== Segment start ==

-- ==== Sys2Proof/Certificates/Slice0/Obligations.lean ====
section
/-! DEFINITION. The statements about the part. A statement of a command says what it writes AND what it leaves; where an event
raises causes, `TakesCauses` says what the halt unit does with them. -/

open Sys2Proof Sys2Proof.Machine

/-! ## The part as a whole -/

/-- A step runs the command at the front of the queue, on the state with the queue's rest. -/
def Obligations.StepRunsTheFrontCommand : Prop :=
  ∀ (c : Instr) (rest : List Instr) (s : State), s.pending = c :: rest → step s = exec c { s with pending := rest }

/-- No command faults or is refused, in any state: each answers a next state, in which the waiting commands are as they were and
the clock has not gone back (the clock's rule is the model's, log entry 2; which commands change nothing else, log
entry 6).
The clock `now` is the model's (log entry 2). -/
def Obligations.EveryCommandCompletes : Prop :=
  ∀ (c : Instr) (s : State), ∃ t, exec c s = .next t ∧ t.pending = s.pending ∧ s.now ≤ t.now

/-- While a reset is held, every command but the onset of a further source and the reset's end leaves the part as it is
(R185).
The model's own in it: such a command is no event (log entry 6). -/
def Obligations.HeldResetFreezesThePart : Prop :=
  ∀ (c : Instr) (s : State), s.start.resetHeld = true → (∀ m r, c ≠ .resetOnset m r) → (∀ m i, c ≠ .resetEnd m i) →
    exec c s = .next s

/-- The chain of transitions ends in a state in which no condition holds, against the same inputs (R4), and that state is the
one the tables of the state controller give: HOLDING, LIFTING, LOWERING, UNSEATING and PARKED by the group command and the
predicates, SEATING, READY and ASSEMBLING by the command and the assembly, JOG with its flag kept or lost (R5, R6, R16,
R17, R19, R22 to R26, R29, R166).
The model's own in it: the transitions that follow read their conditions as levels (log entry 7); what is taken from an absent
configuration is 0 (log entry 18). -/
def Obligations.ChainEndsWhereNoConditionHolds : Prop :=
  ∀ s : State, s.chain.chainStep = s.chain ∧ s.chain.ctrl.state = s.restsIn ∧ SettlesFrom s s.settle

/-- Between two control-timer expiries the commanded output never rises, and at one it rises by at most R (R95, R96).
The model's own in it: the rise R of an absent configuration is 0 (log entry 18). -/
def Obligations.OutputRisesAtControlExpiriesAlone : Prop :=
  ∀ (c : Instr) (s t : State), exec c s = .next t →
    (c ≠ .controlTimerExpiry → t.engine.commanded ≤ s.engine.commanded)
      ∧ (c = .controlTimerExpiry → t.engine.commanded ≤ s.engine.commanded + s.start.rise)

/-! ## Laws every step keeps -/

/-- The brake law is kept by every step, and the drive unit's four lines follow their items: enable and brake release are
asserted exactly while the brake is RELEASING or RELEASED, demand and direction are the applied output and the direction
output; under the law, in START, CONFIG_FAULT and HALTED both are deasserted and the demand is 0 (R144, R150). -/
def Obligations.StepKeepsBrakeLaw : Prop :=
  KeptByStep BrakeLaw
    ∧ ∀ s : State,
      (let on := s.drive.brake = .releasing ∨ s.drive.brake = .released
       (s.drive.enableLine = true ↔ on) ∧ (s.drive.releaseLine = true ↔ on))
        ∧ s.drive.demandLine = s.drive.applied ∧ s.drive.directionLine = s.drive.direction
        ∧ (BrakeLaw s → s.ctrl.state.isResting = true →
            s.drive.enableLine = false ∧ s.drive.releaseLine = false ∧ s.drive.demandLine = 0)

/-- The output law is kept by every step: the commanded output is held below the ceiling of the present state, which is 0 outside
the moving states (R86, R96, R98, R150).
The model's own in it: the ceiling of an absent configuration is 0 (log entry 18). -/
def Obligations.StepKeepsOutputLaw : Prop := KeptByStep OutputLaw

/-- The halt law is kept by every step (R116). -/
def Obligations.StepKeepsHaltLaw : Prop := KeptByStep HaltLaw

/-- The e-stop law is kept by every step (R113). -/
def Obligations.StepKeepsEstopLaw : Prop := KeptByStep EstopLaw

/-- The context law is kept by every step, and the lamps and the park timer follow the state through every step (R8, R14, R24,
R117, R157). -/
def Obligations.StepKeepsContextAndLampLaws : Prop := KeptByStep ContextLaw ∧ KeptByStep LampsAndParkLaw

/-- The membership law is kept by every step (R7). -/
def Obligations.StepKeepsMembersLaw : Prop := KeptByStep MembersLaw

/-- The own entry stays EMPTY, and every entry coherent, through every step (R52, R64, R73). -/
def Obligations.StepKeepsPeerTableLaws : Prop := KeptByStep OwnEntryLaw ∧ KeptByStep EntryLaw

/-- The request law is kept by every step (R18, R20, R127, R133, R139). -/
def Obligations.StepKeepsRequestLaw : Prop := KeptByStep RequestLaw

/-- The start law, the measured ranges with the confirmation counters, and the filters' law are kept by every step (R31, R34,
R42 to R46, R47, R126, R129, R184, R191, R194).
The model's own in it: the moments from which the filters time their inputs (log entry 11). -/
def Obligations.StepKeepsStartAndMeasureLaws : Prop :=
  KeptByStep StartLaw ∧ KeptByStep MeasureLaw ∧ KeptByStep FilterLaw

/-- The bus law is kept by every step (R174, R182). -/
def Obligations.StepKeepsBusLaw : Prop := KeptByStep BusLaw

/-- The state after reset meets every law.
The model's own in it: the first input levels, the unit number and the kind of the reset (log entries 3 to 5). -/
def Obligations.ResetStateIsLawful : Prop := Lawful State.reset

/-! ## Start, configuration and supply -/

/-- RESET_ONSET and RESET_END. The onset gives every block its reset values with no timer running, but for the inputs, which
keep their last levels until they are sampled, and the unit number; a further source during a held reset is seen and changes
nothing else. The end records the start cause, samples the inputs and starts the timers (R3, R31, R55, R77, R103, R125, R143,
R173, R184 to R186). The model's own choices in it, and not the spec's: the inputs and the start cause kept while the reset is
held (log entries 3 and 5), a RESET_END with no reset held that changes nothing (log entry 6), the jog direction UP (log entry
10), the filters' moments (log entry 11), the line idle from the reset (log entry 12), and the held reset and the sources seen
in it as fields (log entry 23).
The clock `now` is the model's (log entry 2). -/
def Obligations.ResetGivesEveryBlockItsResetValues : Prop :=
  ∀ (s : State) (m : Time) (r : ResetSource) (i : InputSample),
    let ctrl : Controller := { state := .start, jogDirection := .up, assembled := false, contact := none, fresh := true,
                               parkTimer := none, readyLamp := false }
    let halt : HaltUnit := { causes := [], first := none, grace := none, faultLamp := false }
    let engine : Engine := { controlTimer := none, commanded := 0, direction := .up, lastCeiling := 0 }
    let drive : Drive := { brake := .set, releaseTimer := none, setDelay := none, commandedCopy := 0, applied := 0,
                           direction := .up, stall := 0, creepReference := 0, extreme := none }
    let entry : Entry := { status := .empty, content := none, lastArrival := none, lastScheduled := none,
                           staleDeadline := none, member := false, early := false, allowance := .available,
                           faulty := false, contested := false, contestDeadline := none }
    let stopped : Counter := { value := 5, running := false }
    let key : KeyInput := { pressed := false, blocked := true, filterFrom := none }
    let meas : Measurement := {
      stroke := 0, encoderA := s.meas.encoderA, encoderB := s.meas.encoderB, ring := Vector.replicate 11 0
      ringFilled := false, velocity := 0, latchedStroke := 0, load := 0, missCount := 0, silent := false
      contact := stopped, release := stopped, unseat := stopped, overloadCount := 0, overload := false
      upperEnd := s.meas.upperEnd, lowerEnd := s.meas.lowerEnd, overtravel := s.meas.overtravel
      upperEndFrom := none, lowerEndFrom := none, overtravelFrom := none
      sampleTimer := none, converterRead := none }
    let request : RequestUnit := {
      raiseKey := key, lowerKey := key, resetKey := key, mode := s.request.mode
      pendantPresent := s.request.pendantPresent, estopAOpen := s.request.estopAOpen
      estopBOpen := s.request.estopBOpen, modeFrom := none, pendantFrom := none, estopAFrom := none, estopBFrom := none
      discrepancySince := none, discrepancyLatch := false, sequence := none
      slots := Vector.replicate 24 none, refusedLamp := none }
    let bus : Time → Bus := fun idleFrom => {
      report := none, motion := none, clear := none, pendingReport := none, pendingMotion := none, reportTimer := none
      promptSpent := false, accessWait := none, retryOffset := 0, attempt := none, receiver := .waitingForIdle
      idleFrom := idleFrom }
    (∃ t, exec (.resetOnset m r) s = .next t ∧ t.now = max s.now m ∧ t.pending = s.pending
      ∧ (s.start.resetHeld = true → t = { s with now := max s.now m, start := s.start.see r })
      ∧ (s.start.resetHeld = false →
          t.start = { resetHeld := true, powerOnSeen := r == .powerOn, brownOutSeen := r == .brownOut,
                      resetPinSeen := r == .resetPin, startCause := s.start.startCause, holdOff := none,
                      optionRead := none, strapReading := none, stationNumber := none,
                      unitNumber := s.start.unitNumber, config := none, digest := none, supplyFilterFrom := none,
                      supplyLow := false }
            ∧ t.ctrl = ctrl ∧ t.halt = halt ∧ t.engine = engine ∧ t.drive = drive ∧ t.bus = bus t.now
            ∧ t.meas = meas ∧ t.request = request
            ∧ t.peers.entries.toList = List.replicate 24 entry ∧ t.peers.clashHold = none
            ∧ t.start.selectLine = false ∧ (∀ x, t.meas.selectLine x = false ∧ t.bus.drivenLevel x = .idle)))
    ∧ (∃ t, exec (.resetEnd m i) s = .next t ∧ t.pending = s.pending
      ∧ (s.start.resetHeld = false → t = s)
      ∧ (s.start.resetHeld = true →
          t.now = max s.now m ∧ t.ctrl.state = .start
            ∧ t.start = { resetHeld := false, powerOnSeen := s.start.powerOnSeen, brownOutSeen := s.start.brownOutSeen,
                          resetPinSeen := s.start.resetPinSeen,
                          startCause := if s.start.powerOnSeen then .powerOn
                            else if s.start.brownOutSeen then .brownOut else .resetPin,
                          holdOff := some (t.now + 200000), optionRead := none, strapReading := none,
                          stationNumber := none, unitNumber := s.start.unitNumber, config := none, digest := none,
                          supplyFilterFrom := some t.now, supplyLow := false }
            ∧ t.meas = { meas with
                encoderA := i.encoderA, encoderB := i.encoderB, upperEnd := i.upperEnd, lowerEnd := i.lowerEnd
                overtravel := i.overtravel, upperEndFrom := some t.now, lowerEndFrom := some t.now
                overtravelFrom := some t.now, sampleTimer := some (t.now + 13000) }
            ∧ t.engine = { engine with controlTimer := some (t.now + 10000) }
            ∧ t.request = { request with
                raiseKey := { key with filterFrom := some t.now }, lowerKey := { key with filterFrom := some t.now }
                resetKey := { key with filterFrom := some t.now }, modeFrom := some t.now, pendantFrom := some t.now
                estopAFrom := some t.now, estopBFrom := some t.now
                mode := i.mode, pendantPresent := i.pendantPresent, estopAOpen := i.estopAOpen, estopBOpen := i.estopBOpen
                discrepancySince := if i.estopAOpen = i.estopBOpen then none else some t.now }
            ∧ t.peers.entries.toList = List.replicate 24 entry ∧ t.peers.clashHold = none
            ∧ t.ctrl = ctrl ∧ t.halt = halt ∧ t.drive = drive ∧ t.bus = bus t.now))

== Segment end ==

:: Work item ::
Identify the lines above with the word "says". Copy them.

:: Task result ::
/-! DEFINITION. The statements about the part. A statement of a command says what it writes AND what it leaves; where an event
raises causes, `TakesCauses` says what the halt unit does with them. -/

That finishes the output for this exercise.